Stored items
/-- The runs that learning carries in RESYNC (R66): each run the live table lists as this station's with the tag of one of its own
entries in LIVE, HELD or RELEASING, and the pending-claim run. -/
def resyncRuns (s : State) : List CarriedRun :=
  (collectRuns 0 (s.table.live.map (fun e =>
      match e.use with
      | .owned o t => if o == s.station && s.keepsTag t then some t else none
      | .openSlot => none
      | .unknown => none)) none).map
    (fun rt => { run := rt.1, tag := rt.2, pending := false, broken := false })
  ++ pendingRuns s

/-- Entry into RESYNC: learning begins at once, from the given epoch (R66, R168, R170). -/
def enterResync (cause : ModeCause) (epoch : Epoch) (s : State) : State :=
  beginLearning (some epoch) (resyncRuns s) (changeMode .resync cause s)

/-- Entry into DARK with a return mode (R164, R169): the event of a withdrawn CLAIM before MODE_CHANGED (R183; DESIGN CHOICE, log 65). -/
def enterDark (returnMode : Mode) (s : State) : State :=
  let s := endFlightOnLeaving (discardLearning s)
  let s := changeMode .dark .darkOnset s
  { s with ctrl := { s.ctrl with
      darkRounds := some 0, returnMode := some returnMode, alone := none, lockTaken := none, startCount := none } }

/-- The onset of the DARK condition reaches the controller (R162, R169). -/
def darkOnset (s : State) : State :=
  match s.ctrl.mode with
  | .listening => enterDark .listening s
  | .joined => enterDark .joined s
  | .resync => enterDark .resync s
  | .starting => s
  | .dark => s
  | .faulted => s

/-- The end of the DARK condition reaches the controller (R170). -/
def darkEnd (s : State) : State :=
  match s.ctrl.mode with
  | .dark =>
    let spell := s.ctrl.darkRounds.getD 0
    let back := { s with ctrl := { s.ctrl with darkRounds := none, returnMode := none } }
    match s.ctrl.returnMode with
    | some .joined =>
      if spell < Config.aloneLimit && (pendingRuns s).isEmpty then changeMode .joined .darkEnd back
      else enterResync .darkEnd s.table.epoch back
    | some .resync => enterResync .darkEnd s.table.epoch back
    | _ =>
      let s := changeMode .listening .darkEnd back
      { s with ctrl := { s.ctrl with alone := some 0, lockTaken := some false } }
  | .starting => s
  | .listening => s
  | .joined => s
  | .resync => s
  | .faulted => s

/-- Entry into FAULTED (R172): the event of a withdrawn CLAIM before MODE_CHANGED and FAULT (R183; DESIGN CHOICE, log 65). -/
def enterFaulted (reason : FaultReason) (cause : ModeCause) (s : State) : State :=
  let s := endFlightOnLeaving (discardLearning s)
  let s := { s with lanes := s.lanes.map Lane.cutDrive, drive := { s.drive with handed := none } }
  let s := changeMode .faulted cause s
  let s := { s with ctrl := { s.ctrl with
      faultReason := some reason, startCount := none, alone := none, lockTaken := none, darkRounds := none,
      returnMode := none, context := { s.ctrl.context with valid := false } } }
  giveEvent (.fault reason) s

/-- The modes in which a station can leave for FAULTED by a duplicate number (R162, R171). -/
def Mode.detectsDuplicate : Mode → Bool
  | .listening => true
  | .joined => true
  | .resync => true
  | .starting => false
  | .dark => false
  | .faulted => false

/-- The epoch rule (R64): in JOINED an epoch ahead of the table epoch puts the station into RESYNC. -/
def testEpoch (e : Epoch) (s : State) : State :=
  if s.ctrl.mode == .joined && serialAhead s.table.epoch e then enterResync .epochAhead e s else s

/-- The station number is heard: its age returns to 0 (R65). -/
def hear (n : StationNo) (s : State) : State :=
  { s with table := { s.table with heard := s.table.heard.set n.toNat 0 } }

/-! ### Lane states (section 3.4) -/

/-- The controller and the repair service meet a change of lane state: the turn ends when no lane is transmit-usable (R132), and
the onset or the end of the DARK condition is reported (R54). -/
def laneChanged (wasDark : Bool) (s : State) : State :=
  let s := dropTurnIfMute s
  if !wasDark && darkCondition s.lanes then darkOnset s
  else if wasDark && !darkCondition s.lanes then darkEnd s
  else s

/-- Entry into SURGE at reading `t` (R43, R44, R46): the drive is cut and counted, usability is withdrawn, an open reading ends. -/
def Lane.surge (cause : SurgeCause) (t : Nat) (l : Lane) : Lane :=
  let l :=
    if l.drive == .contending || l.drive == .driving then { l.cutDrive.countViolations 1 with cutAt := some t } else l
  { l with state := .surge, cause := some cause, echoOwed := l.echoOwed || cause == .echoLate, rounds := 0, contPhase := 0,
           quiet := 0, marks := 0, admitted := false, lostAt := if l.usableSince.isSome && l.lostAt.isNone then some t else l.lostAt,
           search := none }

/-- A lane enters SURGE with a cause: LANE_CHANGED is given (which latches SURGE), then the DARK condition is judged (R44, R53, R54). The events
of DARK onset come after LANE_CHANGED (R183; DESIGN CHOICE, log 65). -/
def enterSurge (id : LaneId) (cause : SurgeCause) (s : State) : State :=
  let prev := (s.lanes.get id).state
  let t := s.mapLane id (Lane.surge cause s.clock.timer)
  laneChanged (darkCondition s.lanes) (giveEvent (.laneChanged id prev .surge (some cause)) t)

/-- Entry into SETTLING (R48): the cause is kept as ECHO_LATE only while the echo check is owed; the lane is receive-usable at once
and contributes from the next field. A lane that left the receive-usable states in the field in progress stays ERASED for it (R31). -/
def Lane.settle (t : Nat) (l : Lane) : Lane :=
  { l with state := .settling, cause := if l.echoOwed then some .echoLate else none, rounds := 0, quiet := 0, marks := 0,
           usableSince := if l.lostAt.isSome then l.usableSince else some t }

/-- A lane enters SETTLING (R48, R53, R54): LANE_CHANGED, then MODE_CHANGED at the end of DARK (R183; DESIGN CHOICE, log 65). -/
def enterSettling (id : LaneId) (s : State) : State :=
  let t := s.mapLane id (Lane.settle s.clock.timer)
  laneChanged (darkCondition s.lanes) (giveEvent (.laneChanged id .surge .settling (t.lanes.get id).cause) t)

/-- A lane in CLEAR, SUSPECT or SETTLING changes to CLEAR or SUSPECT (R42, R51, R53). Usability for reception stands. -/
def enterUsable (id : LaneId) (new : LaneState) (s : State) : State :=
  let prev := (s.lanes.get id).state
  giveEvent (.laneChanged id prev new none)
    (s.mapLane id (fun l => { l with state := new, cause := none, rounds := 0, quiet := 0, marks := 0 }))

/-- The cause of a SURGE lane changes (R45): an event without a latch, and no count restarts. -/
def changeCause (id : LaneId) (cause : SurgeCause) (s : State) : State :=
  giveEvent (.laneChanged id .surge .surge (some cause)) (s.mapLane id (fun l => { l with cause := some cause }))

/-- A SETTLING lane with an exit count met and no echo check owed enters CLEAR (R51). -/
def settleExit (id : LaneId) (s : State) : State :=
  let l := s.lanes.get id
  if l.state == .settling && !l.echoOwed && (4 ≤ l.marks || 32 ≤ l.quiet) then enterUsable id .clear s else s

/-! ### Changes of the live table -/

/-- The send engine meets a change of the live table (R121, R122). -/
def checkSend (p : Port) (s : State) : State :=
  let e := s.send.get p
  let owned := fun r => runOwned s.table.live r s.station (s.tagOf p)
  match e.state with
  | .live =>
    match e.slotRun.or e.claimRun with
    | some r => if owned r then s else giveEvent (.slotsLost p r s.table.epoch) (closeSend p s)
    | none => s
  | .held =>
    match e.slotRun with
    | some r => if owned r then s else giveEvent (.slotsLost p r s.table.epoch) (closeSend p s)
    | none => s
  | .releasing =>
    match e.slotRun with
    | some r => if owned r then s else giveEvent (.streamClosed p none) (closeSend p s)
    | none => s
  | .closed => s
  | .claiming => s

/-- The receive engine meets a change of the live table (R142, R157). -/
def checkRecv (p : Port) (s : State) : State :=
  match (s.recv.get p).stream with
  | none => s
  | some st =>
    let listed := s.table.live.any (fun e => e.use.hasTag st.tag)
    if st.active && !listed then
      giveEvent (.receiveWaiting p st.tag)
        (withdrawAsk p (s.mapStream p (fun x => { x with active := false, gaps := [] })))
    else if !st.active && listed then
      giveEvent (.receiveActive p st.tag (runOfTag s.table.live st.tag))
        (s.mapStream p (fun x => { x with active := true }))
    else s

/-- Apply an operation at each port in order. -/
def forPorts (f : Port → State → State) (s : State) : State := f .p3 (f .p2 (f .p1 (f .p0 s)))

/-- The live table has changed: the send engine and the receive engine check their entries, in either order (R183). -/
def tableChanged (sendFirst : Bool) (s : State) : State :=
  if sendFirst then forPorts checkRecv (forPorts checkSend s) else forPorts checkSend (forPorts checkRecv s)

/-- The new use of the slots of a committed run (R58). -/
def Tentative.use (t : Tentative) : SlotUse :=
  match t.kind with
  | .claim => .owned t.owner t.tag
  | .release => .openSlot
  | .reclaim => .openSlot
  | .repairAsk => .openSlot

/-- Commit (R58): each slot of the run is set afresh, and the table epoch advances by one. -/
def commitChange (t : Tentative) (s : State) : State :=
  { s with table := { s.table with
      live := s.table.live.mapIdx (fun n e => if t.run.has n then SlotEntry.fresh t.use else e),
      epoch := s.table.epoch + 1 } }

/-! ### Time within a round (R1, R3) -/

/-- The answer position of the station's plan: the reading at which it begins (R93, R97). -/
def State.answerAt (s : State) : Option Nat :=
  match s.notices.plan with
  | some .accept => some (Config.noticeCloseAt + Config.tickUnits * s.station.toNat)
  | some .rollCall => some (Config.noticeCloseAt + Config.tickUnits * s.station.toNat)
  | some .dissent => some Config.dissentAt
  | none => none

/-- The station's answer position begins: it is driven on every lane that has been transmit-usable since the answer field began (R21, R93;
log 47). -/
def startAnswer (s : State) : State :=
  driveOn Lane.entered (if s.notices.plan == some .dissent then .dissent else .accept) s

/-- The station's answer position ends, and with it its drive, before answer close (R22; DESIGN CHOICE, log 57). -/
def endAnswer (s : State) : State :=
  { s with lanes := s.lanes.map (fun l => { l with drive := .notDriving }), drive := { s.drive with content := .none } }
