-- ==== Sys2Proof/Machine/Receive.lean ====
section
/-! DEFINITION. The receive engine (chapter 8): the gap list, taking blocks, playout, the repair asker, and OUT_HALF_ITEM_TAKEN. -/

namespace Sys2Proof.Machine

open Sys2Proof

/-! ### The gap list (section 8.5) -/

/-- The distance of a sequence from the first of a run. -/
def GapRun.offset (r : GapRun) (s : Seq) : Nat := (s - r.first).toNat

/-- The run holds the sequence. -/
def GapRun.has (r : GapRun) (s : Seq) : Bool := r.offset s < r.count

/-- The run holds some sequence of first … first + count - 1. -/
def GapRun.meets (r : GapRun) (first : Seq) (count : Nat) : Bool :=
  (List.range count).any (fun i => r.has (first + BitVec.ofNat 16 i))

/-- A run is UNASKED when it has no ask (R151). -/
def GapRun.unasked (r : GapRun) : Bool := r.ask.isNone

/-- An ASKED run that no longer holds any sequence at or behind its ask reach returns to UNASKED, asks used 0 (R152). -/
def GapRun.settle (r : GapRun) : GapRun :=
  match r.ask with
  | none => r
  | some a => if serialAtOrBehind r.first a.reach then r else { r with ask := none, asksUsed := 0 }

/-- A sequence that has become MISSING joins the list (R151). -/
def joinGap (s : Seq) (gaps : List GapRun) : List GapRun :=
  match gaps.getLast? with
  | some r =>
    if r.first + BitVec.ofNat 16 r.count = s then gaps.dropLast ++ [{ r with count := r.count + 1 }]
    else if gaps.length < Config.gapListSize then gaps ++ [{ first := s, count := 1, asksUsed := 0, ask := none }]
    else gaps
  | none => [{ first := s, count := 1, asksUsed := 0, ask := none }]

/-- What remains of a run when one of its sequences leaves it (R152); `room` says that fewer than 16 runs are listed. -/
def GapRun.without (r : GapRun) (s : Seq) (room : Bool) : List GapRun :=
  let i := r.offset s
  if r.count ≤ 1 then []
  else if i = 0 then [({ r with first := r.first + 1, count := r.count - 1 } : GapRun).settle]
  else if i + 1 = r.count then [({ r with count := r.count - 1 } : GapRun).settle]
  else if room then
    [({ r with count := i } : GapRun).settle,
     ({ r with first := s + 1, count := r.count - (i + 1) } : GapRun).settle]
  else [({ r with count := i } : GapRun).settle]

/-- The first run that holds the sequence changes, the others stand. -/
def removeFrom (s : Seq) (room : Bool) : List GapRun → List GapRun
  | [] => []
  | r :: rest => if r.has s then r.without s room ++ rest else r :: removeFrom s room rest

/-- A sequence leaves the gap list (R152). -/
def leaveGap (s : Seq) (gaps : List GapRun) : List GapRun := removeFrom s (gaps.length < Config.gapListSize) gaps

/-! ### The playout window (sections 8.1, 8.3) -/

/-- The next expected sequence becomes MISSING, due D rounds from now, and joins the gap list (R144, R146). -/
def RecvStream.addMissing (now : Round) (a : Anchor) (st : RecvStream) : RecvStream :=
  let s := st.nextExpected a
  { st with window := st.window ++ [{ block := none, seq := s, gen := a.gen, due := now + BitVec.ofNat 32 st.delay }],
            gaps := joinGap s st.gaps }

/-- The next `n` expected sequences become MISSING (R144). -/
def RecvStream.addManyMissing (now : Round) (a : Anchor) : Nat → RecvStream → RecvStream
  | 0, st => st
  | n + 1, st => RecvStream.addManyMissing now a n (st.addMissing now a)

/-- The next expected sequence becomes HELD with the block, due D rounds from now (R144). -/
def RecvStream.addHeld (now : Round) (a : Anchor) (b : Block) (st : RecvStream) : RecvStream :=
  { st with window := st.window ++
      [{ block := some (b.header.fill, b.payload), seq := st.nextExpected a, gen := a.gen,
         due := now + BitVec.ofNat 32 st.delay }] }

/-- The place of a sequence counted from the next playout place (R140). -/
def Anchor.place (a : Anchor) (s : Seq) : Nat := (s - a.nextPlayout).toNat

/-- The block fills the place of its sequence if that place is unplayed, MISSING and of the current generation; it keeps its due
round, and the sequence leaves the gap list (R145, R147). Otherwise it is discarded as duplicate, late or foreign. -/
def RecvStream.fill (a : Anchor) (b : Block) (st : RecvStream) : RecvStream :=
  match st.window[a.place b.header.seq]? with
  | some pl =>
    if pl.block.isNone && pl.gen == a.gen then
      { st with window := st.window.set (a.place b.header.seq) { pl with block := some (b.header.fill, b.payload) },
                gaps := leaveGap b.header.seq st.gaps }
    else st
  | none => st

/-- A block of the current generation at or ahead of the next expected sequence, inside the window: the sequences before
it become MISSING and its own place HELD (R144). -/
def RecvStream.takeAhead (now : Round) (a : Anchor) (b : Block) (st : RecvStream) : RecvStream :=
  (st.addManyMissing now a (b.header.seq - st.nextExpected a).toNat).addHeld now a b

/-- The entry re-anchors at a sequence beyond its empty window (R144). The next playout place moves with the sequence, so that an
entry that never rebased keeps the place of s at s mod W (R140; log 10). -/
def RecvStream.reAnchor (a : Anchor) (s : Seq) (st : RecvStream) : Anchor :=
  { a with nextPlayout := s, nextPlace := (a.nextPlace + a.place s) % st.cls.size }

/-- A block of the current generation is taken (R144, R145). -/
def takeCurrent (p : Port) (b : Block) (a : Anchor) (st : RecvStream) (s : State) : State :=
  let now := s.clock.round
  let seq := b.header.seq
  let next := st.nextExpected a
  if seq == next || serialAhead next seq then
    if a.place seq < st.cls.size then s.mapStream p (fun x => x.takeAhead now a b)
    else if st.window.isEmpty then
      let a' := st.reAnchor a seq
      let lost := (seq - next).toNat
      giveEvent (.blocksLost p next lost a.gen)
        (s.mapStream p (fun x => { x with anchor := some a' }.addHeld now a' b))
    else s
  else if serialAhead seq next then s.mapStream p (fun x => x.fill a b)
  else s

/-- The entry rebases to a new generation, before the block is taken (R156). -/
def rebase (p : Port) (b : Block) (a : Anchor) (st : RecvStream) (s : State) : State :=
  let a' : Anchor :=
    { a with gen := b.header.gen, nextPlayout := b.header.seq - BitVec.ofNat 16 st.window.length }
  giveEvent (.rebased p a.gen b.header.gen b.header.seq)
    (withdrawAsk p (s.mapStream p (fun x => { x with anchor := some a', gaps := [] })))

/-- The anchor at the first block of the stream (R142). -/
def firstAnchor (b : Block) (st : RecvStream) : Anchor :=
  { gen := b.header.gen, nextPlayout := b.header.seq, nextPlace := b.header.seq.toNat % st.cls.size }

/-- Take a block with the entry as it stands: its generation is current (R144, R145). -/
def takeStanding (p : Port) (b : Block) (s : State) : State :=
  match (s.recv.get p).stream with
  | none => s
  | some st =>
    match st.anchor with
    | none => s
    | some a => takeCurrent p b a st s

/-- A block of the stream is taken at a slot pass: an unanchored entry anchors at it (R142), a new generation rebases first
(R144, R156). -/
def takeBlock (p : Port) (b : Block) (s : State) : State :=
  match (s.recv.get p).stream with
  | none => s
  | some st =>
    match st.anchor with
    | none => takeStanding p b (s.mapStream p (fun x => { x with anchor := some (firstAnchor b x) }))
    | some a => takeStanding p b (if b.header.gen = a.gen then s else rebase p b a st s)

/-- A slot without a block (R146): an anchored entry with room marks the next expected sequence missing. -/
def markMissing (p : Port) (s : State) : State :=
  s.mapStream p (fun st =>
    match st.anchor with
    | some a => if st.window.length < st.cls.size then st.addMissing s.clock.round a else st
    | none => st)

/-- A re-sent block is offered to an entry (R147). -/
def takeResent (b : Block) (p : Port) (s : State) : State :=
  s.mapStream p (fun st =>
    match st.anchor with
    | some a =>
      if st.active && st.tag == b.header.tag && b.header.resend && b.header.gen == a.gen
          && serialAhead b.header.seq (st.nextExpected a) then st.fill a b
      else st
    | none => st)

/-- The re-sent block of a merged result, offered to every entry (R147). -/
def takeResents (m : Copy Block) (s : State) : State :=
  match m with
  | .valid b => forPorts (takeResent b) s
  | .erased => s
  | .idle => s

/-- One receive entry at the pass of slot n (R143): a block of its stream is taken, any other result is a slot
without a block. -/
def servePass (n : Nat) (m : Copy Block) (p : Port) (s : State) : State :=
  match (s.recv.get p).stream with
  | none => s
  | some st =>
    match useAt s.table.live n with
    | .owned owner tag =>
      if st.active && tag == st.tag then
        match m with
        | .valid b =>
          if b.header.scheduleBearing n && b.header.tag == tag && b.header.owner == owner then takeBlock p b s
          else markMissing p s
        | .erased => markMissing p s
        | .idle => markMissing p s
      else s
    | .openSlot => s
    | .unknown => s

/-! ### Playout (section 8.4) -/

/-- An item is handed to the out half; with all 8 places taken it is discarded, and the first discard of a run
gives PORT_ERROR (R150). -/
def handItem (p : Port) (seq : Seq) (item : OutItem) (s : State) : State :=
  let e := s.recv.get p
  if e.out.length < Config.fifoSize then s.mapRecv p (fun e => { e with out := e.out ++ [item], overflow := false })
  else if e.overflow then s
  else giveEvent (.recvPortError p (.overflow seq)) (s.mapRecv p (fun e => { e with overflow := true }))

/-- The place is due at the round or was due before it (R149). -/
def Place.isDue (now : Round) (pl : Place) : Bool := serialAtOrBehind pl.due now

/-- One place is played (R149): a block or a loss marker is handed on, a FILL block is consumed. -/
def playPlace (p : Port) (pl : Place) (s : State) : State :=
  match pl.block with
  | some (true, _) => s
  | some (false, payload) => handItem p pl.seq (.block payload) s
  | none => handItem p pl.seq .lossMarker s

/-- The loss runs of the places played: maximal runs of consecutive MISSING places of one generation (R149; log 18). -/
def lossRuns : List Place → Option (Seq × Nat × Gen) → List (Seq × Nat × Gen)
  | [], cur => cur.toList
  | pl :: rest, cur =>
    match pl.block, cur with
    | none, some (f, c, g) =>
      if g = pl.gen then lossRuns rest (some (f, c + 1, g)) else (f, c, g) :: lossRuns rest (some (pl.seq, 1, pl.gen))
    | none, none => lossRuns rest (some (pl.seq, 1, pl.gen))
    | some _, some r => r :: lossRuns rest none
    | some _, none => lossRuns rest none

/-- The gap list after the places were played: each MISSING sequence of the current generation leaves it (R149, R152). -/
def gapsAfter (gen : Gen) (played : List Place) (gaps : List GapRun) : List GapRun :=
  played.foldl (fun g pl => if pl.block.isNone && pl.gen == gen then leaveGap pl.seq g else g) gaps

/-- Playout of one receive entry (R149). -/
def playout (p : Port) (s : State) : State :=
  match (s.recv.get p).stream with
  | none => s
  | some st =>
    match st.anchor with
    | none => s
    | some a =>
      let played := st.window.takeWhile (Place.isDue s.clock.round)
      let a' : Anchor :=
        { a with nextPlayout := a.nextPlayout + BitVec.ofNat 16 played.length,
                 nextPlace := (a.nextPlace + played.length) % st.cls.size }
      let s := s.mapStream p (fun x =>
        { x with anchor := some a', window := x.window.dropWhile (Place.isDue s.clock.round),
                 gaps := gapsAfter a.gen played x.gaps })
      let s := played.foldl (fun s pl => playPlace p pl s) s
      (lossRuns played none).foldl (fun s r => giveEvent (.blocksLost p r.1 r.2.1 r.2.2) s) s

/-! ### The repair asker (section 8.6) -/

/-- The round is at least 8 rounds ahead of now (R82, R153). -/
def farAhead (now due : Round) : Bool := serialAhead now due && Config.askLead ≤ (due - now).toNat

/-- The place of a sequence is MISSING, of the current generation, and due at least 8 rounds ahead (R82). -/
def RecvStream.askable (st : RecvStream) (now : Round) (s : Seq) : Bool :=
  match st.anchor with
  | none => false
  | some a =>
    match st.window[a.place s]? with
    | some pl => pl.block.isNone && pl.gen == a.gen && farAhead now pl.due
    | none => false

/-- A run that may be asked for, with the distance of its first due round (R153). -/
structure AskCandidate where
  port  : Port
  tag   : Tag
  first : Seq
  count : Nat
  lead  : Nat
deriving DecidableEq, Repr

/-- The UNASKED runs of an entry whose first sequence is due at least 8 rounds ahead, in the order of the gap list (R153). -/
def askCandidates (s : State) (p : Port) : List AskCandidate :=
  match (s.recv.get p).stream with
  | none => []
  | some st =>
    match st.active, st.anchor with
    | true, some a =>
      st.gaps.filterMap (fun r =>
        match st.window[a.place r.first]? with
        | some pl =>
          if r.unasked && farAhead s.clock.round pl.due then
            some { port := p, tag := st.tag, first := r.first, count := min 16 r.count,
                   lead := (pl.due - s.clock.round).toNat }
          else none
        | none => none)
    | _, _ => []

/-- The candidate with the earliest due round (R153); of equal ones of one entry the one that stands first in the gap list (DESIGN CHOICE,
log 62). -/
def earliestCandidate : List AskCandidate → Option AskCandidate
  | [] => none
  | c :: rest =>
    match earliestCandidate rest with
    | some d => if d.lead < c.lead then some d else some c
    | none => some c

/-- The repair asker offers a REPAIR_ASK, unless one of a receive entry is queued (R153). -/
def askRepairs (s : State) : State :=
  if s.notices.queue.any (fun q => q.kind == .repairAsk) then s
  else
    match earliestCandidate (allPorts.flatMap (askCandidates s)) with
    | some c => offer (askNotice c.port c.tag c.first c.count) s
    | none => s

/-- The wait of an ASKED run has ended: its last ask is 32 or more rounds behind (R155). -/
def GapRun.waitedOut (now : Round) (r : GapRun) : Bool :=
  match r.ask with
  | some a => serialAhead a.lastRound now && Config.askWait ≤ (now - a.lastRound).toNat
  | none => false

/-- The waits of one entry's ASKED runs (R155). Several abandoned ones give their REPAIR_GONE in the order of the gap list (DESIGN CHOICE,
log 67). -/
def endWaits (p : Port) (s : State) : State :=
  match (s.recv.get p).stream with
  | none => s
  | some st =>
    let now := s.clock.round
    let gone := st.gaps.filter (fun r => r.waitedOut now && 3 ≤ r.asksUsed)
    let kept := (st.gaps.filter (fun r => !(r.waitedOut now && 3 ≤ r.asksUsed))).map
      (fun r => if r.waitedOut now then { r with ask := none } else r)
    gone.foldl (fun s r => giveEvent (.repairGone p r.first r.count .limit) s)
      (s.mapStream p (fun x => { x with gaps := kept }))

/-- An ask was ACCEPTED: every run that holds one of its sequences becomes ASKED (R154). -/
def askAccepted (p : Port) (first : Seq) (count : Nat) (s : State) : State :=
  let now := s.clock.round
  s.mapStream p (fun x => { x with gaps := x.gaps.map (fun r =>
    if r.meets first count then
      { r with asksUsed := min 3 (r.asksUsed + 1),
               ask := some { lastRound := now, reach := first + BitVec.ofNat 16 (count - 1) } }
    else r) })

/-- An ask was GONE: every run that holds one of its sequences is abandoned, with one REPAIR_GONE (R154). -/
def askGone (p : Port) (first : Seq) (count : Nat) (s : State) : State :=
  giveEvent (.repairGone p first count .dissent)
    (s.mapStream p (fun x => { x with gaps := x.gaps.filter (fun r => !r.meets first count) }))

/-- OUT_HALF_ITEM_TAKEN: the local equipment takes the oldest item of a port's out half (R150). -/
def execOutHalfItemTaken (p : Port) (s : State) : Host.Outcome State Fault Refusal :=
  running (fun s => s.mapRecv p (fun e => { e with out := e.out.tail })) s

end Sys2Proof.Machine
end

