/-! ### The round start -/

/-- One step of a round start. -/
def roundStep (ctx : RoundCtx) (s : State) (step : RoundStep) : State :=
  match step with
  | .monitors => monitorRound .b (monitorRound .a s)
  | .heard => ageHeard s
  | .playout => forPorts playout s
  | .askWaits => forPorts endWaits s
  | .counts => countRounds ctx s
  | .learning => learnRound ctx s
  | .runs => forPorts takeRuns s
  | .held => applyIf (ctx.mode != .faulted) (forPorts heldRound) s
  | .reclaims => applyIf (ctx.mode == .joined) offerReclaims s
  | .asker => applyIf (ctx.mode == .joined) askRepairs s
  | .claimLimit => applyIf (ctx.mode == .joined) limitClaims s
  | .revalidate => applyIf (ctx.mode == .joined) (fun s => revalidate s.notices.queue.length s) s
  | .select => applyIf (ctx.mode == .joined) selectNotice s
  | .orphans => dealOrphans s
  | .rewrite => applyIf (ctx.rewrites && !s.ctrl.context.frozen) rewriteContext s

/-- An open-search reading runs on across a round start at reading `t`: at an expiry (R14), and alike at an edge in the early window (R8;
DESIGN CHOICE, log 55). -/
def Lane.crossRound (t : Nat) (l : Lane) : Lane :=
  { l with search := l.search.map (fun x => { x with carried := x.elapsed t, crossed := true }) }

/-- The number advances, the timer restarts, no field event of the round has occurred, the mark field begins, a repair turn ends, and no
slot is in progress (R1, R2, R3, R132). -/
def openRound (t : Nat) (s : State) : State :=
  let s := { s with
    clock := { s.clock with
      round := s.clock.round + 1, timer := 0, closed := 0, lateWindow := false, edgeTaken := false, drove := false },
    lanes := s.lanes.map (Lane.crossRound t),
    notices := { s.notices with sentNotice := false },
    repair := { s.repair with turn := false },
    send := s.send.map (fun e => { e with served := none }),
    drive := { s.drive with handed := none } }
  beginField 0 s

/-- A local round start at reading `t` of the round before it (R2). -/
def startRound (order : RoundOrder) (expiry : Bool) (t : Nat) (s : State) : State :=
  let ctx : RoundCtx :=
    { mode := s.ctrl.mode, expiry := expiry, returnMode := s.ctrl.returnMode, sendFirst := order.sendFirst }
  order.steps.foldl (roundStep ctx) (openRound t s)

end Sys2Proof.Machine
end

## Your task:
Which lines of the records above contain the word "mapRecv"? Report each one.

## Output of the exercise:
  if e.out.length < Config.fifoSize then s.mapRecv p (fun e => { e with out := e.out ++ [item], overflow := false })
  else giveEvent (.recvPortError p (.overflow seq)) (s.mapRecv p (fun e => { e with overflow := true }))
  running (fun s => s.mapRecv p (fun e => { e with out := e.out.tail })) s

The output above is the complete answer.